Symbolic AI (GOFAI)

Symbolic AI is the approach to artificial intelligence that represents knowledge as explicit symbols, such as words, facts, and rules, and treats intelligent behavior as the manipulation of those symbols. It is sometimes called GOFAI, for “Good Old-Fashioned AI,” to distinguish it from the data-driven, neural-network methods that dominate today. In symbolic AI, a programmer or expert encodes what the system knows, and the system reasons by applying logical rules and searching through possible combinations of symbols to reach a conclusion.

The clearest statement of this philosophy is the physical symbol system hypothesis, set out by Allen Newell and Herbert Simon in their 1975 ACM Turing Award lecture, “Computer Science as Empirical Inquiry: Symbols and Search,” published in 1976. They proposed that “a physical symbol system has the necessary and sufficient means for general intelligent action,” meaning that the right arrangement of symbols and rules for manipulating them is, in principle, all that intelligence requires. They paired this with the idea that solving problems amounts to searching through symbol structures for a solution.

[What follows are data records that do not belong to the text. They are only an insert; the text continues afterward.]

-- ==== Sys2Proof/Tests/Slice0.lean ====
section
/-! SUPPORT. Our own tests: the smoke tests of WellFormed, one word written out from the spec's encoding for
every constructor, single steps whose expected values come from spec/95_test_vectors.md or from a hand
calculation by the rules, and for every statement of Certificates/Slice0/Obligations.lean a state that meets
its hypotheses. -/

open Sys2Proof Sys2Proof.Machine

namespace Sys2Proof.Tests

set_option Elab.async false

/-! ### Ill-formed terms are refused -/

theorem test_wf_refuses_imm_high : (Instr.addI 4 257).wf = false := by decide
theorem test_wf_refuses_imm_zero : (Instr.cmpI 4 0).wf = false := by decide
theorem test_wf_refuses_ld_displacement : (Instr.ld 4 257).wf = false := by decide
theorem test_wf_refuses_imm4_high : (Instr.subI 4 17).wf = false := by decide
theorem test_wf_refuses_imm4_zero : (Instr.subI 4 0).wf = false := by decide
theorem test_wf_refuses_disp9_high : (Instr.bcc .ne 256).wf = false := by decide
theorem test_wf_refuses_disp9_low : (Instr.picR (-257)).wf = false := by decide
theorem test_wf_refuses_disp12_high : (Instr.jmpR 2048).wf = false := by decide
theorem test_wf_refuses_disp12_low : (Instr.jmpR (-2049)).wf = false := by decide
theorem test_wf_refuses_disp6_high : (Instr.ldWB 1 2 65).wf = false := by decide
theorem test_wf_refuses_disp6_zero : (Instr.stWB 1 2 0).wf = false := by decide
theorem test_wf_refuses_disp8 : (Instr.ldWD 3 256).wf = false ∧ (Instr.stWD 3 256).wf = false := by decide
theorem test_wf_refuses_disp16_high : (Instr.ldWE 1 2 65537).wf = false := by decide
theorem test_wf_refuses_disp16_zero : (Instr.stWE 1 2 0).wf = false := by decide
theorem test_wf_refuses_len : (Instr.mskI 0 33).wf = false ∧ (Instr.mskR 0 0).wf = false := by decide
theorem test_wf_accepts : (Instr.addI 4 256).wf = true ∧ (Instr.jmpR (-2048)).wf = true := by decide

/-! ### Decoding: the words are written out from 30_encoding.md and the opcode table -/

/-- What one step from reset leaves, an instruction's words placed where it fetches. -/
def stepped {α : Type} (nbits w : Nat) (f : State → α) : Option α :=
  match step (State.reset.withFetchWord nbits w) with
  | .next t => some (f t)
  | .fault _ => none
  | .refused _ => none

This view powered most of AI’s first three decades, from the Logic Theorist and SHRDLU to the expert systems and the Japanese Fifth Generation project. Its strength is transparency: because knowledge is written out explicitly, you can inspect and explain the system’s reasoning. Its weakness is brittleness and the labor of hand-coding knowledge, which is why symbolic systems struggled with the messy, ambiguous real world and were eventually overtaken by learning-based methods.

Why business readers should care: most of today’s excitement is about neural networks and large language models, but symbolic AI is making a quiet comeback in “neuro-symbolic” systems that combine learned pattern recognition with explicit rules and logic. Understanding the symbolic tradition explains both where AI came from and why explainability and rules still matter in high-stakes applications.